§ WHAT THE TASK ASKS: Transcribe exactly each line of the entries, from the opening line to the line with "the mask. -/", with both of those lines included.

LISTED ENTRIES START

/-- Truncation clears the fraction's bits (43_pie_encoder.md R258). -/
theorem truncatePulse_eq_and (u : Nat) :
    BitVec.ofNat 32 (truncatePulse u) = BitVec.ofNat 32 u &&& 0xFFFF0000#32 := by
  apply BitVec.eq_of_getLsbD_eq
  intro i hi
  rw [BitVec.getLsbD_and, wholeMicrosMask_getLsbD, BitVec.getLsbD_ofNat, BitVec.getLsbD_ofNat, truncatePulse,
    Nat.testBit_mul_two_pow, Nat.testBit_div_two_pow]
  by_cases h : 16 ≤ i
  · simp [h, hi]
  · simp [h]

theorem truncatePulse_eq_sub (u : Nat) : truncatePulse u = u - u % 2 ^ 16 := by
  rw [truncatePulse]
  omega

/-- Settles O25, by the bits of the mask. -/
theorem truncationKeepsWholeMicroseconds : Obligations.TruncationKeepsWholeMicroseconds := by
  refine ⟨fun u _ => ⟨truncatePulse_eq_and u, ?_, ?_⟩, fun m b dr t blf => ⟨rfl, rfl⟩⟩
  · rw [truncatePulse_eq_sub]
    exact Nat.sub_le _ _
  · rw [truncatePulse_eq_sub]
    omega

/-- The symbol of a bit, its two phases written out (43_pie_encoder.md R253). -/
theorem dataSymbol_eq (t : Nat) : dataSymbol t = fun x => if x then [3 * t / 2, t / 2] else [t / 2, t / 2] := rfl

/-- The pulses of a message are those of the rules (43_pie_encoder.md R252-R257). -/
theorem toPulses_eq_pulseCodes (m : MsgType) (b : Bits) (dr : Code) (t blf : Nat) :
    toPulses m b dr t blf = pulseCodes m b dr t blf := by
  have hsync : frameSync t = [819200, t / 2, t / 2, 3 * t - t / 2, t / 2] := by rw [frameSync, delim_eq]; rfl
  rw [toPulses, pulseCodes, preamble, hsync, dataSymbol_eq]
  cases m <;> rfl

/-- The pulses ENCODE synthesises are those stored, truncated or not (43_pie_encoder.md R258). -/
theorem synthesise_eq_storedPulses (trunc : Bool) (m : MsgType) (b : Bits) (dr : Code) (t blf : Nat) :
    synthesise trunc m b dr t blf = storedPulses trunc (pulseCodes m b dr t blf) := by
  rw [synthesise, storedPulses, toPulses_eq_pulseCodes, funext truncatePulse_eq_sub]

/-- The encoder's TRC is the rule's (43_pie_encoder.md R255). -/
theorem divideRatioOver_eq_trcCode (dr : Code) (x : Nat) : divideRatioOver dr x = trcCode dr x := rfl

/-- The encoder's checks pass on the conditions of 43_pie_encoder.md R256. -/
theorem checkTiming_of_timingOk (m : MsgType) (dr : Code) (t blf : Nat) (h : timingOk m dr t blf) :
    checkTiming m dr t blf = .ok () := by
  obtain ⟨hmin, hmax, hquery⟩ := h
  rw [checkTiming, minTari_eq, maxTari_eq, divideRatioOver_eq_trcCode, pulseWidth,
    if_neg (not_not.mpr ⟨hmin, hmax⟩)]
  by_cases hm : m = .query
  · obtain ⟨hblf, hpulse, htrc⟩ := hquery hm
    rw [if_neg (not_not.mpr hm), if_neg hblf, if_neg (not_not.mpr hpulse), if_neg (not_not.mpr htrc)]
  · rw [if_pos hm]

/-- Whichever of the conditions of 43_pie_encoder.md R256 fails, the error is Param. -/
theorem checkTiming_of_not_timingOk (m : MsgType) (dr : Code) (t blf : Nat) (h : ¬timingOk m dr t blf) :
    checkTiming m dr t blf = .error .param := by
  rw [checkTiming, minTari_eq, maxTari_eq, divideRatioOver_eq_trcCode, pulseWidth]
  by_cases hwindow : 409600 ≤ t ∧ t ≤ 1638400
  · obtain ⟨hmin, hmax⟩ := hwindow
    have hquery : m = .query := by
      by_contra hm
      exact h ⟨hmin, hmax, fun hq => absurd hq hm⟩
    rw [if_neg (not_not.mpr ⟨hmin, hmax⟩), if_neg (not_not.mpr hquery)]
    split_ifs with hblf hpulse htrc
    · rfl
    · exact absurd ⟨hmin, hmax, fun _ => ⟨hblf, hpulse, htrc⟩⟩ h
    · rfl
    · rfl
  · rw [if_pos hwindow]

/-- With a legal timing every pulse is a code of 32 bits (43_pie_encoder.md R256). -/
theorem pulseCodes_lt (m : MsgType) (b : Bits) (dr : Code) (t blf : Nat) (h : timingOk m dr t blf) :
    ∀ u ∈ pulseCodes m b dr t blf, u < 2 ^ 32 := by
  obtain ⟨-, hmax, hquery⟩ := h
  intro u hu
  simp only [pulseCodes, List.mem_append, List.mem_flatMap] at hu
  rcases hu with (hsync | htrcal) | ⟨x, -, hdata⟩
  · simp only [List.mem_cons, List.not_mem_nil, or_false] at hsync
    omega
  · split at htrcal
    · rename_i hm
      obtain ⟨-, -, htrc⟩ := hquery hm
      simp only [List.mem_cons, List.not_mem_nil, or_false] at htrcal
      omega
    · cases htrcal
  · cases x with
    | false =>
      have hphase : u = t / 2 := by simpa using hdata
      omega
    | true =>
      have hphase : u = 3 * t / 2 ∨ u = t / 2 := by simpa using hdata
      omega

theorem storedPulses_lt (trunc : Bool) (l : List Nat) (h : ∀ u ∈ l, u < 2 ^ 32) :
    ∀ u ∈ storedPulses trunc l, u < 2 ^ 32 := by
  cases trunc with
  | false => exact h
  | true =>
    intro u hu
    obtain ⟨v, hv, rfl⟩ := List.mem_map.mp hu
    exact (Nat.sub_le _ _).trans_lt (h v hv)

/-- Codes written as words are read back, entry by entry, whatever the draw. -/
theorem wordRead_wordsWrite_codes (draw : Nat) (l : List Nat) (m : Memory) (a i u : Nat) (hu : l[i]? = some u)
    (hlt : u < 2 ^ 32) : (wordRead draw (wordsWrite m a (l.map (BitVec.ofNat 32))) (a + 4 * i)).toNat = u := by
  obtain ⟨hi, rfl⟩ := List.getElem?_eq_some_iff.mp hu
  rw [wordRead_wordsWrite draw _ m a i (by simpa using hi), List.getElem_map, BitVec.toNat_ofNat,
    Nat.mod_eq_of_lt hlt]

end Sys2Proof.Machine
end

section
/-! PROOFS. The host command ENCODE (43_pie_encoder.md R259). -/

namespace Sys2Proof.Machine

theorem assembleMsg_eq_ok (code : Nat) (v : Slots) (m : MsgType) (b : Bits) (hm : MsgType.ofCode code = some m)
    (hb : toBits m v = .ok b) : assembleMsg code v = .ok (m, b) := by
  rw [assembleMsg_of_ofCode code v m hm, hb]
  rfl

/-- The pulses that ENCODE stores for a message, by the registers it reads (43_pie_encoder.md R259). -/
def encodedPulses (m : MsgType) (b : Bits) (r : Regs) : List Nat :=
  storedPulses r.trunc (pulseCodes m b r.field.f0 r.tari.toNat r.blf.toNat)

theorem execEncode_of_assembly_error (s : State) (e : Err)
    (h : assembleMsg s.regs.msgType.toNat s.regs.field = .error e) : execEncode s = .next (complete e s) := by
  rw [execEncode, h]

section
variable {s : State} {m : MsgType} {b : Bits} (hmsg : assembleMsg s.regs.msgType.toNat s.regs.field = .ok (m, b))
include hmsg

theorem execEncode_of_timing_error (h : ¬timingOk m s.regs.field.f0 s.regs.tari.toNat s.regs.blf.toNat) :
    execEncode s = .next (complete .param s) := by
  simp only [execEncode, hmsg, checkTiming_of_not_timingOk _ _ _ _ h]

/-- ENCODE of a message with legal timing: Capacity, or the pulses from PULSE_MEM's first entry upwards. -/
theorem execEncode_of_timingOk (h : timingOk m s.regs.field.f0 s.regs.tari.toNat s.regs.blf.toNat) :
    execEncode s =
      if s.par.nPulse < (encodedPulses m b s.regs).length then .next (complete .capacity s)
      else .next (complete .none
        { s with regs := { writeTx m b s.regs with pulseCnt := BitVec.ofNat 7 (encodedPulses m b s.regs).length },
                 mem := wordsWrite s.mem pulseBase ((encodedPulses m b s.regs).map (BitVec.ofNat 32)) }) := by
  rw [execEncode, hmsg, encodedPulses, ← synthesise_eq_storedPulses]
  simp only [checkTiming_of_timingOk _ _ _ _ h]

end

/-- Settles O26: the pulses are the rules', fit their words, and are written as a run of words. -/
theorem encodeWritesPulses : Obligations.EncodeWritesPulses := by
  refine ⟨toPulses_eq_pulseCodes, ?_⟩
  rintro s m b p hm hb htiming rfl hfits
  refine ⟨wordsWrite s.mem pulseBase ((encodedPulses m b s.regs).map (BitVec.ofNat 32)), ?_, ?_, ?_⟩
  · exact (execEncode_of_timingOk (assembleMsg_eq_ok _ _ m b hm hb) htiming).trans (if_neg (Nat.not_lt.mpr hfits))
  · intro i u draw hu
    have hlt : u < 2 ^ 32 :=
      storedPulses_lt _ _ (pulseCodes_lt m b _ _ _ htiming) u (List.mem_of_getElem? hu)
    exact wordRead_wordsWrite_codes draw _ s.mem pulseBase i u hu hlt
  · intro a ha
    exact byteAt_wordsWrite_other _ s.mem pulseBase a (by rwa [List.length_map])

/-- Settles O27: ENCODE's three checks in their order, each with the completion alone. -/
theorem encodeErrorsWriteNothing : Obligations.EncodeErrorsWriteNothing := by
  refine ⟨fun s e he => ?_, fun s m hm hwf htiming => ?_, fun s m b hm hb htiming hfull => ?_⟩
  · rw [assemblyError_eq, errorOf_eq_some_iff] at he
    exact execEncode_of_assembly_error s e he
  · obtain ⟨b, hb⟩ := (ofMessage_wellFormed_iff m s.regs.field).mp hwf
    exact execEncode_of_timing_error (assembleMsg_eq_ok _ _ m b hm hb) htiming
  · exact (execEncode_of_timingOk (assembleMsg_eq_ok _ _ m b hm hb) htiming).trans (if_pos hfull)

end Sys2Proof.Machine
end

section
/-! PROOFS. The decode session over the symbol intervals of an encoded frame (43_pie_encoder.md R260, 44_edge_decoder.md
R300-R307). -/

namespace Sys2Proof.Machine

/-- The interval of a symbol of an even Tari: one Tari for 0, two for 1 (43_pie_encoder.md R260). -/
theorem symbolTotal_eq (t : Nat) (b : Bool) (heven : t % 2 = 0) : symbolTotal t b = if b then 2 * t else t := by
  cases b <;> simp [symbolTotal, dataSymbol, data0Symbol, data1Symbol, pulseWidth] <;> omega

/-- The session right after its calibrating pair, the first two durations of the frame (44_edge_decoder.md R302). -/
def calibratedSession (tari rtCal : Nat) : Session :=
  { Session.fresh with phase := .awaitTRcalOrData, tari := some tari, rtCal := some rtCal, used := 2 }

/-- A first pair that calibrates (44_edge_decoder.md R301, R302). -/
theorem fromEdges_of_calibrating_pair (cmdEnd rtTol trTol p r : Nat) (ds : List Nat) (hp : p ≤ cmdEnd)
    (hr : r ≤ cmdEnd) (htari : inTari p = true) (hrt : inRT rtTol p r = true) :
    fromEdges cmdEnd rtTol trTol (p :: r :: ds) =
      runSession cmdEnd rtTol trTol ds (some r) (calibratedSession p r) := by
  simp [fromEdges, runSession, Nat.not_lt.mpr hp, Nat.not_lt.mpr hr, sessionStep, htari, hrt, Session.fresh,
    calibratedSession]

LISTED ENTRIES END

§ SOLUTION TO THE PROBLEM:
/-- Truncation clears the fraction's bits (43_pie_encoder.md R258). -/
theorem truncatePulse_eq_and (u : Nat) :
    BitVec.ofNat 32 (truncatePulse u) = BitVec.ofNat 32 u &&& 0xFFFF0000#32 := by
  apply BitVec.eq_of_getLsbD_eq
  intro i hi
  rw [BitVec.getLsbD_and, wholeMicrosMask_getLsbD, BitVec.getLsbD_ofNat, BitVec.getLsbD_ofNat, truncatePulse,
    Nat.testBit_mul_two_pow, Nat.testBit_div_two_pow]
  by_cases h : 16 ≤ i
  · simp [h, hi]
  · simp [h]

theorem truncatePulse_eq_sub (u : Nat) : truncatePulse u = u - u % 2 ^ 16 := by
  rw [truncatePulse]
  omega

/-- Settles O25, by the bits of the mask. -/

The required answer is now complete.